In the US Treasury's latest twice-yearly report, the Asian behemoth only ticked one of the three criteria — having a significant bilateral trade surplus with the US, a "material" current account surplus, and "persistent, one-sided intervention" in foreign exchange markets — and, he said, that was not enough to deserve the label.
Maximillian Lin, emerging markets strategist with NatWest Markets in Singapore, said Trump's accusation against the renminbi might have held water up until around 2014, but data on China's forex holdings since then showed the People's Bank of China selling dollars, not hoovering them up.
"The Chinese [renminbi] is a casualty of the trade war, not a weapon," he said.
It is a remarkable turnround from the situation a decade ago — the last time that currency manipulation raised its head in geopolitical circles.
Then, in the aftermath of the financial crisis, aggressive policy easing by the Fed plunged emerging economies into turmoil.
At the time US policymakers showed little sympathy to the plight of countries such as Brazil, pushing ahead with easing measures regardless of the impact a weak dollar had on other economies as surging exchange rates ate away at their export revenues.
By 2010 central banks in Brazil, Japan, South Korea, Taiwan and China were all regularly intervening to stem the appreciation of their currencies, leading Brazilian finance minister Guido Mantega to declare that the world was in the middle of an international currency war.

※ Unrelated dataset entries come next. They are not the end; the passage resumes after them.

theorem draw_keeps {s₀ : State} {s : State} (h₀ : Keeps s₀ s) :
    Keeps s₀ (State.draw s).2 := by
  unfold State.draw
  dsimp only; refine Keeps.upd ?_ rfl rfl (Nat.le_add_right _ _); assumption

theorem drawn_keeps {s₀ : State} {s : State} (n : Nat) (h₀ : Keeps s₀ s) :
    Keeps s₀ (State.drawn s n) := by
  unfold State.drawn
  refine Keeps.upd ?_ rfl rfl (Nat.le_add_right _ _); assumption

theorem log_keeps {s₀ : State} {s : State} (k : Fin 8) (ctx : Nat) (unit : Nat) (typ : Nat) (val : Nat) (h₀ : Keeps s₀
    s) :
    Keeps s₀ (State.log s k ctx unit typ val) := by
  unfold State.log
  extract_lets +onlyGivenNames x0; apply Keeps.ite
  · assumption
  extract_lets +onlyGivenNames x1; refine CoreOk.cut s₀ x1 ?_ fun h2 => ?_
  · unfold x1; apply Keeps.core; assumption
  clear_value x1; apply Keeps.ite
  · apply Keeps.setCore
    · assumption
    apply CoreOk.upd; assumption
  extract_lets +onlyGivenNames x3; refine Keeps.cut s₀ x3 ?_ fun h4 => ?_
  · unfold x3; apply Keeps.setCore
    · assumption
    apply CoreOk.upd; assumption
  clear_value x3; apply setF_keeps; assumption

theorem raiseCause_keeps {s₀ : State} {s : State} (n : Nat) (h₀ : Keeps s₀ s) :
    Keeps s₀ (State.raiseCause s n) := by
  unfold State.raiseCause
  extract_lets +onlyGivenNames x0; apply Keeps.ite
  · assumption
  extract_lets +onlyGivenNames x1; refine Keeps.cut s₀ x1 ?_ fun h2 => ?_
  · unfold x1; apply setF_keeps; assumption
  clear_value x1; apply Keeps.ite
  · apply emit_keeps; assumption
  assumption

theorem glbError_keeps {s₀ : State} {s : State} (f : Fld) (h₀ : Keeps s₀ s) :
    Keeps s₀ (State.glbError s f) := by
  unfold State.glbError
  apply raiseCause_keeps; apply setF_keeps; assumption

theorem report_keeps {s₀ : State} {s : State} (r : FRec) (h₀ : Keeps s₀ s) :
    Keeps s₀ (State.report s r) := by
  unfold State.report
  apply Keeps.upd₀; assumption

theorem reportAft_keeps {s₀ : State} {s : State} (r : FRec) (h₀ : Keeps s₀ s) :
    Keeps s₀ (State.reportAft s r) := by
  unfold State.reportAft
  extract_lets +onlyGivenNames x0; refine Keeps.cut s₀ x0 ?_ fun h1 => ?_
  · unfold x0; apply Keeps.ite
    · apply log_keeps; assumption
    assumption
  clear_value x0; apply Keeps.ite
  · apply Keeps.upd₀; assumption
  apply Keeps.upd₀; assumption

theorem putRow_keeps {s₀ s : State} (k : Fin 8) (r : Nat) (ws : Row) (h₀ : Keeps s₀ s) : Keeps s₀ (State.putRow s k r ws) := by
  have h : Keeps s₀ (s.setCore k { s.core k with sp := msets zeroWord (s.core k).sp (rowWords s.free ws (r * 64)) }) :=
    h₀.setCore k ⟨fun w => CoreWf.sp ((h₀.core k).wf w) (mwf_msets _ _ _ (CoreWf.sp_wf ((h₀.core k).wf w)))⟩
  exact h.upd rfl rfl (Nat.le_add_right _ _)

theorem putAwn_keeps {s₀ s : State} (k : Fin 8) (r : Nat) (ws : Row) (h₀ : Keeps s₀ s) : Keeps s₀ (State.putAwn s k r ws) := by
  have h : Keeps s₀ (s.setCore k { s.core k with awn := msets zeroWord (s.core k).awn (rowWords s.free ws (r * 64)) }) :=
    h₀.setCore k ⟨fun w => CoreWf.awn ((h₀.core k).wf w) (mwf_msets _ _ _ (CoreWf.awn_wf ((h₀.core k).wf w)))⟩
  exact h.upd rfl rfl (Nat.le_add_right _ _)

The situation today, by contrast, has the US painting itself as the markets' victim. "It's a different type of currency war when America thinks it's losing," said Kit Juckes, a currency strategist at Société Générale.
In addition to rate cuts and sanctions, there are other tactics that Trump could apply. Joseph Gagnon and Fred Bergsten of the Peterson Institute for International Economics suggest that the White House could consider a retaliation through the currency market itself: when a G20 country intervenes to devalue its currency, the US could deploy a countervailing market intervention.
For example, if Switzerland acted to weaken its currency by selling the franc, the Treasury could step in to buy the same amount of the Swiss currency, cancelling out the intervention. "No one in the world has bigger firepower than the US Treasury," said Gagnon.
George Saravelos, a strategist at Deutsche Bank said an intervention in the dollar "would not be unprecedented" and that previous administrations under Carter, Bush and Clinton all undertook "frequent and meaningful interventions".
"It has gone in and out of fashion over the last decades," said Saravelos.
When it comes to taking action, though, some analysts suspect that the Trump administration does not have a unified stance.
Gagnon said that "the Treasury is trying to find reasons not to do anything" — but, he added, "whether the White House will force them to take action . . . is another question".